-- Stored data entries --
——

theorem execTakenRx_canon (f : CtrlIn) (n : Nat) (s : State) (h2 : State.Canon (s)) :
    Res.Canon (execTakenRx f n s) := by
  unfold execTakenRx
  refine ctrlRx_canon _ _ _ _ _ _ ?_ ?_
  · exact h2
  · intro _ g0
    refine Canon.ite ?_ ?_
    · refine State.setTwin_canon _ _ ?_
      refine State.digestStart_canon _ ?_
      refine State.standbyStart_canon _ _ ?_
      exact g0
    · exact g0

theorem execHandoverFrame_canon (s : State) (h0 : State.Canon (s)) :
    Res.Canon (execHandoverFrame s) := by
  unfold execHandoverFrame
  refine live_canon _ _ ?_ ?_
  · exact h0
  · intro _ g0
    split
    · refine State.takeRole_canon _ ?_
      exact g0
    · extract_lets -merge x1 x2 x3
      have hx1 : State.Canon (x1) := by
        refine Canon.ite ?_ ?_
        · refine State.setTwin_canon _ _ ?_
          refine State.twinWrite_canon _ _ _ ?_
          exact g0
        · exact g0
      have hx2 : State.Canon (x2) := by
        refine Canon.foldl ?_ ?_
        · intro _ _ g4
          refine State.pendingApply_canon _ _ _ ?_
          exact g4
        · exact hx1
      have hx3 : State.Canon (x3) := by
        refine State.setTwin_canon _ _ ?_
        refine State.standbyStart_canon _ _ ?_
        exact hx2
      refine Canon.ite ?_ ?_
      · exact hx1
      · refine Canon.foldl ?_ ?_
        · intro _ _ g5
          split
          · refine State.feederSearch_canon _ _ _ _ ?_
            exact g5
          · exact g5
        · exact hx3

theorem execLegacyDatagram_canon (port : Nat) (ip : Nat) (kind : Nat) (seq : Nat) (offset : Nat) (total : Nat) (data : List Nat) (s : State) (h7 : State.Canon (s)) :
    Res.Canon (execLegacyDatagram port ip kind seq offset total data s) := by
  unfold execLegacyDatagram
  refine live_canon _ _ ?_ ?_
  · exact h7
  · intro _ g0
    extract_lets -merge x1 x2 x3 x4
    have hx3 : State.Canon (x3) := by
      refine Canon.ite ?_ ?_
      · exact g0
      · refine State.setLegSlot_canon _ _ _ ?_
        refine State.put_canon _ _ _ _ _ ?_
        refine State.put_canon _ _ _ _ _ ?_
        exact g0
    refine Canon.ite ?_ ?_
    · exact g0
    · refine Canon.ite ?_ ?_
      · refine State.setTwin_canon _ _ ?_
        exact g0
      · refine Canon.ite ?_ ?_
        · exact g0
        · refine Canon.ite ?_ ?_
          · refine State.setLegSlot_canon _ _ _ ?_
            exact hx3
          · refine State.legFinish_canon _ _ ?_
            refine State.setLegSlot_canon _ _ _ ?_
            exact hx3

theorem execLegacyTimeout_canon (s : State) (h0 : State.Canon (s)) :
    Res.Canon (execLegacyTimeout s) := by
  unfold execLegacyTimeout
  refine live_canon _ _ ?_ ?_
  · exact h0
  · intro _ g0
    split
    · refine Canon.ite ?_ ?_
      · refine State.setTwin_canon _ _ ?_
        refine State.legacyTake_canon _ ?_
        exact g0
      · exact g0
    · exact g0

theorem execHelloSend_canon (s : State) (h0 : State.Canon (s)) :
    Res.Canon (execHelloSend s) := by
  unfold execHelloSend
  refine live_canon _ _ ?_ ?_
  · exact h0
  · intro _ g0
    extract_lets -merge x1 x2 x3
    refine Canon.ite ?_ ?_
    · refine State.sendHello_canon _ ?_
      exact g0
    · exact g0

theorem execLocalFaultExpiry_canon (s : State) (h0 : State.Canon (s)) :
    Res.Canon (execLocalFaultExpiry s) := by
  unfold execLocalFaultExpiry
  refine live_canon _ _ ?_ ?_
  · exact h0
  · intro _ g0
    refine State.refreshFaults_canon _ ?_
    exact g0

theorem execLazyRecordSend_canon (s : State) (h0 : State.Canon (s)) :
    Res.Canon (execLazyRecordSend s) := by
  unfold execLazyRecordSend
  refine live_canon _ _ ?_ ?_
  · exact h0
  · intro _ g0
    extract_lets -merge x1
    refine Canon.ite ?_ ?_
    · refine State.setTwin_canon _ _ ?_
      refine State.emit_canon _ _ ?_
      refine State.ctrlBytes_canon _ _ _ _ _ ?_
      exact g0
    · exact g0

end Sys2Proof.Machine
end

——

-- The task --
Please write out, exactly as they appear, only the lines from the one holding "refine State.ctrlBytes_canon _" through the end of the data.

-- Solved problem --
      refine State.ctrlBytes_canon _ _ _ _ _ ?_
      exact g0
    · exact g0

end Sys2Proof.Machine
end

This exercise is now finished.